Vermeer's portrait shows a porcelain skinned young woman cast against a solid black background, as she glances toward us over her left shoulder. She wears a modest smock accented by a simple headband and a pearl earring. She could be a relative, neighbor, or friend to Vermeer.
Fourteen-year-old Ben Brauen, a student at Autistic Services Inc. of Williamsville, NY, recently re-imagined the classic work on a giant 4-foot canvas. In his interpretation, which became the centerpiece of a month-long exhibition at the Albright Knox Art Gallery in Buffalo, Ben recasts the subject as an African American beauty, positioned amid a celebration of primary and secondary colors.
In its modest way, Ben's painting has become as intriguing as Vermeer's original — a rare work of art that satisfies aesthetically while sparking lively dialog about its subject and artist.
"It looks a lot like my grandmother when she was younger," says Ben's mother, Stephanie. "Ben's maternal great-grandmother's heritage is with Bahamian slaves who ended up with the Seminoles in Florida, and the Blackfeet Native American tribe. Ben may have internalized the stories she's told of her heritage, and this came out in the painting. Ben is very intelligent and very close to his great grandmother, even though he has limited verbal skills."

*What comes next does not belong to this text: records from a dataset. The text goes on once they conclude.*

/-- While idle the operands and DIN are the host's to change. -/
theorem State.Legal.operands {s : State} (h : s.Legal) (hb : s.busy = false) (o : Operands) {m : Memory}
    (hm : m.within s.params.dbufBytes) : State.Legal { s with ops := o, din := m } where
  params := h.params
  din := hm
  dout := h.dout
  running := fun hb' => by simp [hb] at hb'
  idle := fun _ => (h.idle hb).transfer rfl rfl rfl
  oneEnd := h.oneEnd
  unanswered := h.unanswered
  noError := h.noError
  error := h.error
  adapterOnly := h.adapterOnly

/-- A write that is ignored while busy (R139). -/
theorem State.Legal.unlessBusy {s t : State} (h : s.Legal) (ht : s.busy = false → t.Legal) : (s.unlessBusy t).Legal := by
  cases hb : s.busy with
  | true => simpa [State.unlessBusy, hb] using h.ignoreWrite
  | false => simpa [State.unlessBusy, hb] using ht hb

/-- The registers of R31 outside the buffers are no DIN words. -/
theorem registerMap_lookup_ne_din (off k : Nat) : registerMap.lookup off ≠ some (.din k) := by
  intro h
  obtain ⟨l, r, hmap, -⟩ := List.lookup_eq_some_iff.mp h
  have hmem : (off, Target.din k) ∈ registerMap := hmap ▸ List.mem_append_right l (List.mem_cons_self ..)
  simp [registerMap] at hmem

/-- A DIN word that the register map names lies in the buffer (20_memory.md R72). -/
theorem accessTarget_din_bound {p : Params} {off k : Nat} {width : AccessWidth} (hp : paramsLegal p)
    (h : accessTarget p off width = some (.din k)) : k + 4 ≤ p.dbufBytes := by
  unfold accessTarget at h
  split at h
  · rename_i hacc
    unfold targetAt at h
    obtain ⟨hmod, -⟩ := hp
    split at h
    · simp only [Option.some.injEq, Target.din.injEq] at h
      omega
    · split at h
      · simp at h
      · exact absurd h (registerMap_lookup_ne_din off k)
  · cases h

/-- A write of a mapped register. -/
theorem State.Legal.writeTarget {s : State} (h : s.Legal) {off : Nat} {width : AccessWidth} {t : Target}
    (ht : accessTarget s.params off width = some t) (d : Word) : (s.writeTarget t d).Legal := by
  cases t with
  | id | param | cmd | errinfo | res | dout => exact h
  | ctrl => exact h.hostFields (d.getLsbD 0) s.wrIgn s.inputs s.resp
  | status => exact h.writeStatus d
  | len | kIn | ksn | reg => exact h.unlessBusy fun hb => h.operands hb _ h.din
  | din k =>
    exact h.unlessBusy fun hb =>
      h.operands hb s.ops (Memory.within_write32 h.din (accessTarget_din_bound h.params ht) d)

/-- A bus access that is no CMD write. -/
theorem State.Legal.busAccess {s : State} (h : s.Legal) (a : Access) : (s.busAccess a).Legal := by
  unfold State.busAccess
  split
  · exact h.respond _
  · split
    · exact h.respond _
    · rename_i ht
      split
      · exact h.respond _
      · exact (h.writeTarget ht _).respond _

theorem State.Legal.pollStatus {s : State} (h : s.Legal) : s.pollStatus.Legal :=
  (h.hostFields s.irqEn s.wrIgn _ _).ite (h.respond _)

/-- A pending request may go unanswered (R147). -/
theorem State.Legal.leaveUnanswered {s : State} (h : s.Legal) : s.leaveUnanswered.Legal := by
  cases hq : s.pend with
  | none => rwa [State.leaveUnanswered_none hq]
  | some q =>
    rw [State.leaveUnanswered_pending hq]
    exact {
      params := h.params
      din := h.din
      dout := h.dout
      running := fun hb =>
        let run := h.running hb
        run.transfer_port ⟨rfl, rfl, rfl, rfl⟩ rfl rfl run.flags.1 run.flags.2.1 rfl rfl
      idle := fun hb => (h.idle hb).transfer rfl rfl rfl
      oneEnd := h.oneEnd
      unanswered := fun _ => by simp [hq]
      noError := h.noError
      error := h.error
      adapterOnly := h.adapterOnly }

/-! Reset and the completions. -/

/-- The reset state is legal under all legal parameters, whatever the host does next and last got back. -/
theorem State.reset_legal {p : Params} (hp : paramsLegal p) (inputs : List Input) (resp : Option BusResponse) :
    State.Legal { State.reset with params := p, inputs := inputs, resp := resp } where
  params := hp
  din := Memory.within_nil _
  dout := Memory.within_nil _
  running := fun hb => nomatch hb
  idle := fun _ => ⟨rfl, rfl, rfl⟩
  oneEnd := by simp [State.reset]
  unanswered := fun hs => nomatch hs
  noError := fun _ => ⟨rfl, rfl, rfl⟩
  error := fun he => nomatch he
  adapterOnly := fun _ => rfl

theorem State.Legal.blockReset {s : State} (h : s.Legal) : s.blockReset.Legal :=
  State.reset_legal h.params s.inputs s.resp

/-- An error completion, at issue or for a failed request (R137). -/
theorem State.raise_legal {s : State} (hparams : paramsLegal s.params) (hdin : s.din.within s.params.dbufBytes)
    (hpend : s.pend = none) (hsilent : s.silent = false) (hdone : s.done = false) {e : ErrCode} (he : e ≠ .none)
    (failOp : BitVec 8) {x : FailCode} (hx : e ≠ .adapterFailure → x = 0) : (s.raise e failOp x).Legal where
  params := hparams
  din := hdin
  dout := Memory.within_nil _
  running := fun hb => nomatch hb
  idle := fun _ => ⟨rfl, hpend, rfl⟩
  oneEnd := by simp [hdone]
  unanswered := fun hs => by simp [hsilent] at hs
  noError := fun h => nomatch h
  error := fun _ => ⟨he, rfl, rfl⟩
  adapterOnly := hx

/-- A normal completion (R136). -/
theorem State.complete_legal {s : State} (hparams : paramsLegal s.params) (hdin : s.din.within s.params.dbufBytes)
    (hdout : s.dout.within s.params.dbufBytes) (hpend : s.pend = none) (hsilent : s.silent = false) (herr : s.err = false)
    (hno : s.errCode = .none ∧ s.failOp = 0 ∧ s.adapterCode = 0) (v : Option Key) : (s.complete v).Legal where
  params := hparams
  din := hdin
  dout := hdout
  running := fun hb => nomatch hb
  idle := fun _ => ⟨rfl, hpend, rfl⟩
  oneEnd := by simp [herr]
  unanswered := fun hs => by simp [hsilent] at hs
  noError := fun _ => hno
  error := fun h => by simp [herr] at h
  adapterOnly := fun _ => hno.2.2

/-! Issue (R131 to R134; 44_control.md R230). -/

/-- The checks of issue give one of the errors, never NONE. -/
theorem State.issueError_ne_none {s : State} {n : Needs} {e : ErrCode} (h : s.issueError n = some e) : e ≠ .none := by
  rintro rfl
  unfold State.issueError State.lenError at h
  repeat' split at h
  all_goals simp at h

/-- A message command passes the checks only with a legal LEN. -/
theorem State.lenLegal_of_issueError {s : State} (h : s.issueError Needs.message = none) : s.lenLegal := by
  have hlen : s.lenError = none := by
    unfold State.issueError at h
    repeat' split at h
    all_goals simp_all [Needs.message]
  unfold State.lenError at hlen
  repeat' split at hlen
  all_goals simp at hlen
  unfold State.lenLegal
  omega

/-- Only ENCRYPT and DECRYPT have the operation codes of the message commands, and they need LEN. -/
theorem commandNeeds_of_message {i : Instr} (h : i.opcode ∈ [0x08#8, 0x09#8]) : commandNeeds i = Needs.message := by
  cases i with
  | encrypt | decrypt => rfl
  | _ => simp [Instr.opcode] at h

section
variable {s : State} (h : s.Legal) (hb : s.busy = false)
include h hb

/-- An error found at issue. -/
theorem State.Legal.issueFails {e : ErrCode} (he : e ≠ .none) (failOp : BitVec 8) :
    (s.clearOnIssue.raise e failOp 0).Legal :=
  have hpend := (h.idle hb).noRequest
  State.raise_legal (s := s.clearOnIssue) h.params h.din hpend (h.silent_eq_false hpend) rfl he failOp fun _ => rfl

/-- The start of a command in working registers that its phase allows. -/
theorem State.Legal.starts {w : Working} (hphase : State.phaseLegal { s.clearOnIssue with work := w })
    (hlen : w.opc ∈ [0x08#8, 0x09#8] → s.lenLegal) : State.Legal { s.clearOnIssue with busy := true, work := w } :=
  have hpend := (h.idle hb).noRequest
  State.legal_of_running h.params h.din (Memory.within_nil _) rfl
    { phase := hphase
      port := State.portLegal_at_start hpend (h.idle hb).noAnswers
      flags := ⟨rfl, rfl, rfl⟩
      noOutput := fun _ => rfl
      length := hlen }
    (fun hs => by simp [h.silent_eq_false hpend] at hs) ⟨rfl, rfl, rfl⟩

Diagnosed with Autism at a young age, Ben attends school at Autistic Services five days a week. The agency offers educational and quality of life programs to help people with Autism learn to function in a society that was never tailored to them. Approaching Autism as a culture that has much to contribute, Autistic Services attempts to provide a platform for artists to express themselves to their communities through its Arts Work program.
"The philosophy of the art program and the agency as a whole is to celebrate what's there, not to 'fix' something," says Autistic Services Teaching Artist Dana Ranke, Ben's art teacher. "The most meaningful part is that Ben is engaged in an art-making process he has chosen, and that he is at peace while he is drawing and painting. Art is purely an outlet for Ben to express his gift."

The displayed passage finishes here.